Französische und deutsche Frauen und Männer, die in dieser Zeit miteinander Liebesbeziehungen eingegangen waren, dabei Sprach- und Nationalitätsgrenzen überwunden hatten und sich zugleich gegen Skepsis und auch Zurückweisung ihres Umfelds behaupten mussten, standen im Mittelpunkt des zweiten Teils des Vortrags: Sylvie Méron-Minuth stellte vier der sieben ergreifenden deutsch-französische Geschichten vor, die sie gemeinsam mit ihrem Mann für ihr Buch gesammelt hat.
Am Anfang stand das der Französin Mauricette, die erzählt hat: „Ich bin aus Liebe zu meinem Mann nach Deutschland gekommen, aus keinem anderen Grund […].“ Sie hatte ihren Mann Joseph als Kriegsgefangenen in Frankreich kennengelernt, heiratete ihn im Jahr 1949 und zog mit ihm nach Deutschland. Vorurteile oder Hass in der Familie oder in der deutschen Gesellschaft haben sie und ihr Mann in Deutschland nicht wahrgenommen.
In der zweiten Lebensgeschichte hob Méron-Minuth hervor, dass Vorurteile gegenüber Deutschen durch persönlichen Kontakt abgebaut werden können. Als Arlette ihrer französischen Familie erzählte, dass sie einen deutschen Mann heiraten wolle, meinte ihr Vater: „Als ob es nicht genug Franzosen gäbe.“ Ihre Tante malte sogar das Bild eines deutschen Monsters und stellte sich deutlich gegen die Beziehung Arlettes. Auf der Hochzeit entwickelte sich diese Tante aber schnell zu einer „Deutschlandfreundin“.
Am Beispiel des Schicksals von Alain verdeutlichte Sylvie Méron-Minuth die Herausforderungen einer deutsch-französischen Familie im Nachkriegsfrankreich. Alain wuchs in einer Dorfgemeinschaft auf, die seine binationale Familie, sein Vater war Deutscher, seine Mutter Französin, ausgrenzte. Die Diskriminierung gegenüber seiner Mutter, weil sie mit einem Deutschen zusammenlebte und ihm selbst, weil er ein Kind eines Deutschen war, zeigen Ressentiments gegenüber Deutschland, die in Frankreich in dieser Zeit an vielen Orten noch sehr tief verwurzelt waren.

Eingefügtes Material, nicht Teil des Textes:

-- ==== Sys2Proof/Machine/Types.lean ====
section
/-! DEFINITION. The records that State is made of, block by block, as the spec's state tables name them. A record whose
name ends in `Settings`, and every record of `Kept`, is content of the retained image (R188); the others are running
figures, lost at every start-up. -/

namespace Sys2Proof.Machine

open Sys2Proof

/-! ### Shared -/

/-- A running timer: when it started and how long it runs. A stopped timer is `none`. -/
structure Timer where
  start : Micros
  len : Micros
  deriving DecidableEq, Repr

/-- A time as a record carries it (R87): the permit day number, 0 when none is established, and the second of the
day, absent when the clock is UNSET. -/
structure Stamp where
  day : Nat
  second : Option Nat
  deriving DecidableEq, Repr

/-! ### Pulse channels (R2 to R8) -/

/-- The purpose a pulse channel is bound to. -/
inductive Role where
  | noRole
  | footage (l : Fin 4)
  | wash (l : Fin 4)
  | celli (c : Fin 4)
  | transfer
  | outlet
  deriving DecidableEq, Repr

structure ChannelSettings where
  role : Role
  /-- The selected edge is FALLING. -/
  falling : Bool
  scale : Nat
  blockSize : Nat
  /-- Stale time, s. -/
  stale : Nat
  deriving DecidableEq, Repr

/-- An open block: its opening time, the pulses counted, and the last pulse counted (R4, R5). -/
structure OpenBlock where
  t0 : Micros
  count : Nat
  last : Micros
  deriving DecidableEq, Repr

structure Channel where
  count : Nat
  rejected : Nat
  moving : Bool
  rate : Nat
  pulseRate : Nat
  block : Option OpenBlock
  lastEdge : Option Micros
  stale : Option Timer
  deriving DecidableEq, Repr

/-! ### Analyzer inputs (R9 to R16) -/

structure AnalyzerSettings where
  /-- Span, µg/L. -/
  span : Nat
  /-- Hold time, s. -/
  hold : Nat
  deriving DecidableEq, Repr

inductive AnalyzerState where
  | waiting
  | valid
  | faultLow
  | faultHigh
  | lost
  deriving DecidableEq, Repr

/-- A period result (R10). -/
inductive PeriodResult where
  | reading (value : Nat)
  | low
  | high
  deriving DecidableEq, Repr

/-- The period in progress: its rising edge and its falling edge if seen. -/
structure Period where
  rise : Micros
  fall : Option Micros
  deriving DecidableEq, Repr

structure Analyzer where
  state : AnalyzerState
  /-- The last 0 to 4 period results, oldest first. -/
  record : List PeriodResult
  published : Option Nat
  held : Option Nat
  hold : Option Timer
  silence : Option Timer
  period : Option Period
  deriving DecidableEq, Repr

/-- The mark of a reading a consumer is given (R14). -/
inductive ReadingMark where
  | valid
  | held
  | unavailable
  deriving DecidableEq, Repr

/-! ### Switch inputs (R17, R18) -/

structure SwitchInput where
  /-- The pin's level: covered is high. -/
  pin : Bool
  /-- The accepted level, covered or uncovered; absent until the starting levels. -/
  accepted : Option Bool
  debounce : Option Timer
  deriving DecidableEq, Repr

/-! ### Lines and wash loops (R62 to R75) -/

structure LineSettings where
  enabled : Bool
  /-- 0 none, 1 to 16. -/
  filmType : Nat
  fixerVolume : Nat
  washRatio : Nat
  ratedFlow : Nat
  trickle : Nat
  stopTimeout : Nat
  washCycle : Nat
  deriving DecidableEq, Repr

structure LineUnit where
  filmRate : Nat
  filmMoving : Bool
  deriving DecidableEq, Repr

inductive WashState where
  | off
  | running
  | trickle
  | idle
  deriving DecidableEq, Repr

structure WashLoop where
  state : WashState
  target : Option Nat
  backup : Bool
  staged : Option Nat
  applied : Nat
  /-- The cycle in progress: its start and its length. -/
  cycle : Timer
  watched : Bool
  cycleVolume : Nat
  stop : Option Timer
  lowFlow : Nat
  measuredFlow : Nat
  washVolume : Nat
  hold : Bool
  deriving DecidableEq, Repr

/-! ### Recovery cells (R36 to R61) -/

structure CellSettings where
  /-- The bound line; none is bound line 0. -/
  line : Option (Fin 4)
  iMax : Nat
  iFs : Nat
  kc : Nat
  klim : Nat
  cSet : Nat
  eff : Nat
  standby : Nat
  /-- PWM period, ms. -/
  pwmPeriod : Nat
  /-- Control interval, s. -/
  interval : Nat
  autostart : Bool
  deriving DecidableEq, Repr

inductive CellState where
  | off
  | priming
  | regulating
  | holding
  | standby
  | fault
  deriving DecidableEq, Repr

inductive CellFault where
  | noFlow
  | noAnalyzer
  | overcurrent
  | driveMismatch
  deriving DecidableEq, Repr

/-- Limit reason (R51); `noLimit` is the spec's NONE. -/
inductive LimitReason where
  | noLimit
  | zero
  | guarded
  | rated
  deriving DecidableEq, Repr

/-- A duty held with the target it was computed for. -/
structure StagedDuty where
  duty : Nat
  target : Nat
  deriving DecidableEq, Repr

/-- A cell's view of its bound analyzer input (R38). -/
structure AnalyzerView where
  state : AnalyzerState
  heldPresent : Bool
  deriving DecidableEq, Repr

/-- The figures of the target computation (R51). -/
structure TargetFigures where
  c : Nat
  demand : Nat
  iFf : Nat
  iCorr : Int
  iRaw : Int
  iGuard : Nat
  iCeil : Nat
  deriving DecidableEq, Repr

/-- What steps 1 and 2 of a tick found (R56, R57). -/
inductive TickCheck where
  | overcurrent
  | mismatch
  | pass
  | skipped
  deriving DecidableEq, Repr

/-- What steps 3 to 6 of a tick computed. -/
structure TickOutcome where
  state : CellState
  /-- The reading used and its mark; absent in STANDBY. -/
  reading : Option (Nat × ReadingMark)
  figures : Option TargetFigures
  target : Nat
  limit : LimitReason
  duty : Nat
  deriving DecidableEq, Repr

/-- The last tick record (R50). `outcome` is absent for a tick that ended in FAULT. -/
structure TickRecord where
  time : Micros
  measured : Nat
  /-- The applied target that the tick found (DEDUCED: assumption 43). -/
  applied : Nat
  check : TickCheck
  outcome : Option TickOutcome
  deriving DecidableEq, Repr

structure Cell where
  state : CellState
  fault : Option CellFault
  target : Nat
  limit : LimitReason
  staged : Option StagedDuty
  appliedDuty : Nat
  appliedTarget : Nat
  appliedSince : Micros
  /-- The PWM period in progress: its start and its length. -/
  pwm : Timer
  control : Option Timer
  priming : Option Timer
  mismatch : Nat
  flowCovered : Bool
  view : AnalyzerView
  lastTick : Option TickRecord
  hold : Bool
  deriving DecidableEq, Repr

/-! ### Silver Accounts (R22) -/

/-- A FILM_IN account: whole mg and a µg residue. -/
structure FilmAccount where
  mg : Nat
  residue : Nat
  deriving DecidableEq, Repr

/-- A PLATED account: whole mg, the µg sub-account, and the plating residue in hundredths of a picogram. -/
structure PlatedAccount where
  mg : Nat
  micro : Nat
  residue : Nat
  deriving DecidableEq, Repr

/-- A mass in whole mg with an ng residue. -/
structure NanoAccount where
  mg : Nat
  residue : Nat
  deriving DecidableEq, Repr

structure Accounts where
  filmIn : Vector FilmAccount 4
  plated : Vector PlatedAccount 4
  cartridgeLoaded : Nat
  cartridgeRemoved : Nat
  discharged : NanoAccount
  hauled : NanoAccount
  deriving DecidableEq, Repr

/-! ### Sump, tanks and lots (R76 to R105) -/

structure TankSettings where
  capacity : Nat
  /-- Settle time, s. -/
  settle : Nat
  /-- Max fill time, h; 0 means none. -/
  maxFill : Nat
  /-- Drain limit, s. -/
  drainLimit : Nat
  deriving DecidableEq, Repr

inductive TankState where
  | empty
  | filling
  | closed
  | draining
  | outOfService
  deriving DecidableEq, Repr

inductive LotState where
  | filling
  | settling
  | sampleWait
  | sampling
  | queued
  | discharging
  | polishWait
  | polishing
  | held
  deriving DecidableEq, Repr

inductive HoldReason where
  | sampleFailed
  | polishExhausted
  | drainTimeout
  | levelLost
  | switchFault
  | unknownContent
  | byRequest
  deriving DecidableEq, Repr

/-- A live lot's record. Its tank is the tank whose `Tank.lot` it is (R79). -/
structure Lot where
  number : Nat
  state : LotState
  opened : Stamp
  closed : Option Stamp
  filled : Nat
  current : Nat
  concentration : Option Nat
  previous : Option Nat
  removalPending : Bool
  passes : Nat
  hostPass : Bool
  attempts : Nat
  holdReason : Option HoldReason
  dischargedVolume : Nat
  dischargedMass : NanoAccount
  shortfall : Nat
  excess : Nat
  volumeSuspect : Bool
  removalNegative : Bool
  /-- The tank settings in force for this lot, those its tank had when it was opened (R84, R192; assumption 14). -/
  settings : TankSettings
  deriving DecidableEq, Repr

/-- A tank as the retained image holds it: its state, and the lot in it or none. -/
structure Tank where
  state : TankState
  lot : Option Lot
  deriving DecidableEq, Repr

inductive Disposition where
  | discharged
  | hauled
  deriving DecidableEq, Repr

/-- A record of Lot History (R99). -/
structure LotRecord where
  number : Nat
  tank : Fin 3
  disposition : Disposition
  opened : Stamp
  closed : Option Stamp
  ended : Stamp
  filled : Nat
  concentration : Option Nat
  previous : Option Nat
  passes : Nat
  dischargedVolume : Nat
  dischargedMass : NanoAccount
  hauledMass : Nat
  shortfall : Nat
  excess : Nat
  volumeSuspect : Bool
  removalNegative : Bool
  massUnknown : Bool
  deriving DecidableEq, Repr

/-- Tank Control's sump state (the table before R76). -/
structure Sump where
  pump : Bool
  callMark : Bool
  backupTimer : Option Timer
  backup : Bool
  strayTransfer : Nat
  hold : Bool
  /-- Tank Control has taken the starting levels (R102). -/
  levelsTaken : Bool
  deriving DecidableEq, Repr

/-- The two timers of a tank: its max fill timer and the settle timer of the lot in it. -/
structure TankTimers where
  maxFill : Option Timer
  settle : Option Timer
  deriving DecidableEq, Repr

inductive SamplerState where
  | idle
  | flushing
  | window
  deriving DecidableEq, Repr

structure Sampler where
  state : SamplerState
  lot : Option Nat
  flush : Option Timer
  window : Option Timer
  count : Nat
  sum : Nat
  hold : Bool
  deriving DecidableEq, Repr

/-! ### Permit, clock and permit day (R106 to R125) -/

structure PermitKept where
  active : Option Permit
  digest : Option (BitVec 32)
  corrupt : Bool
  next : Option Permit
  deriving DecidableEq, Repr

structure PermitRun where
  check : Option Timer
  enable : Bool
  windowOpen : Bool
  deriving DecidableEq, Repr

structure Clock where
  running : Bool
  second : Nat
  dayCount : Nat
  deriving DecidableEq, Repr

structure DayFlags where
  dayUnknown : Bool
  capReached : Bool
  permitCorrupt : Bool
  deriving DecidableEq, Repr

/-- The permit day and its figures (R114, R118 to R120). -/
structure Day where
  number : Nat
  established : Bool
  dayStart : Nat
  /-- The day discharge total with its ng residue. -/
  total : NanoAccount
  volume : Nat
  lots : Nat
  wash : Nat
  plated : Nat
  flags : DayFlags
  /-- DAY_UNKNOWN. -/
  unknown : Bool
  deriving DecidableEq, Repr

/-- A Day Record (R121). -/
structure DayRecord where
  number : Nat
  cap : Option Nat
  mass : Nat
  volume : Nat
  lots : Nat
  wash : Nat
  plated : Nat
  flags : DayFlags
  deriving DecidableEq, Repr

/-! ### The Outlet Path (R126 to R150) -/

inductive PathState where
  | idle
  | discharge
  | polish
  | stopping
  deriving DecidableEq, Repr

inductive PathUse where
  | discharge
  | polish
  deriving DecidableEq, Repr

inductive Grant where
  | volume (mL : Nat)
  | unbounded
  deriving DecidableEq, Repr

inductive StopCause where
  | grantMet
  | drained
  | windowClosed
  | disabled
  | permitCorrupt
  | rollover
  | byRequest
  | switchFault
  | drainTimeout
  | passComplete
  | levelLost
  | supplyHold
  deriving DecidableEq, Repr

structure Path where
  state : PathState
  lot : Option Nat
  use : Option PathUse
  tank : Option (Fin 3)
  grant : Option Grant
  metered : Nat
  passTarget : Option Nat
  polishVolume : Nat
  drain : Option Timer
  closing : Option Timer
  stopCause : Option StopCause
  overrun : Nat
  stray : Nat
  hold : Bool
  /-- The history record of the stopped lot, once Lot History has dropped it (R141; assumption 21). -/
  dropped : Option LotRecord
  /-- The decision at the end of start-up has been made (R128, R149). -/
  started : Bool
  deriving DecidableEq, Repr

/-! ### The Cartridge Train (R151 to R160) -/

structure Cartridge where
  serial : Nat
  capacity : Nat
  loaded : Nat
  installed : Stamp
  exhausted : Bool
  deriving DecidableEq, Repr

/-! ### Alerts and notices (R161 to R172) -/

/-- The 28 alert flags: 16 kinds with their instances (R161). -/
inductive Flag where
  | sumpBackup
  | washLow (l : Fin 4)
  | cellFault (c : Fin 4)
  | analyzerFault (a : Fin 5)
  | tankSwitchFault (t : Fin 3)
  | drainTimeout
  | lotHeld
  | cartridgeExhausted
  | permitCorrupt
  | capReached
  | clockUnset
  | outletLeak
  | linkFault
  | restoreFailed
  | selfTestFailed
  | supplyLow
  deriving DecidableEq, Repr

structure FlagRecord where
  latched : Bool
  time : Option Stamp
  deriving DecidableEq, Repr

inductive LotEventKind where
  | closed
  | queued
  | held
  | left
  deriving DecidableEq, Repr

Zum Abschluss präsentierte Méron-Minuth die dramatische Lebensgeschichte von Elisabeth, die ihr ihre Enkeltochter Sandrine erzählt hatte. Nach einer kurzen Beziehung mit einem verheirateten französischen Soldaten in Baden-Baden musste Elisabeth den gemeinsamen Sohn Gaston zunächst allein großziehen. Als Gaston noch ein Kleinkind war, heiratete sie den französischen Soldaten Serge, mit dem sie einige Jahre nach der Hochzeit in den Großraum Paris zog, wo seine Familie lebte. Dort erfuhr sie mit ihrem Sohn, der von der französischen Familie als „Bastard“ angesehen wurde, eine starke Zurückweisung, die bei ihr zu Depressionen und Alkoholismus führten und sie schließlich in den Selbstmord trieben. Gaston wurde danach von Serge adoptiert und erzählte seiner Tochter Sandrine erst, als diese selbst schwanger war, von dem traurigen Schicksal ihrer deutschen Großmutter und seiner schwierigen Beziehung zu ihr.
Am Ende ihres Vortrags wies das Ehepaar Minuth auf die hohe Bedeutung hin, die die Dokumentation solcher Lebensgeschichten aus der Nachkriegszeit hat, denn „die Stimmen der direkten Zeitzeugen verstummen allmählich.“
Das Buch “Comme s'il n'y avait pas assez de Français !” ist in Frankreich 2023 bei den Éditions Maïa erschienen, die deutsche Übersetzung „Bring mir bloß keinen Deutschen nach Hause!“ 2024 im Springer Verlag.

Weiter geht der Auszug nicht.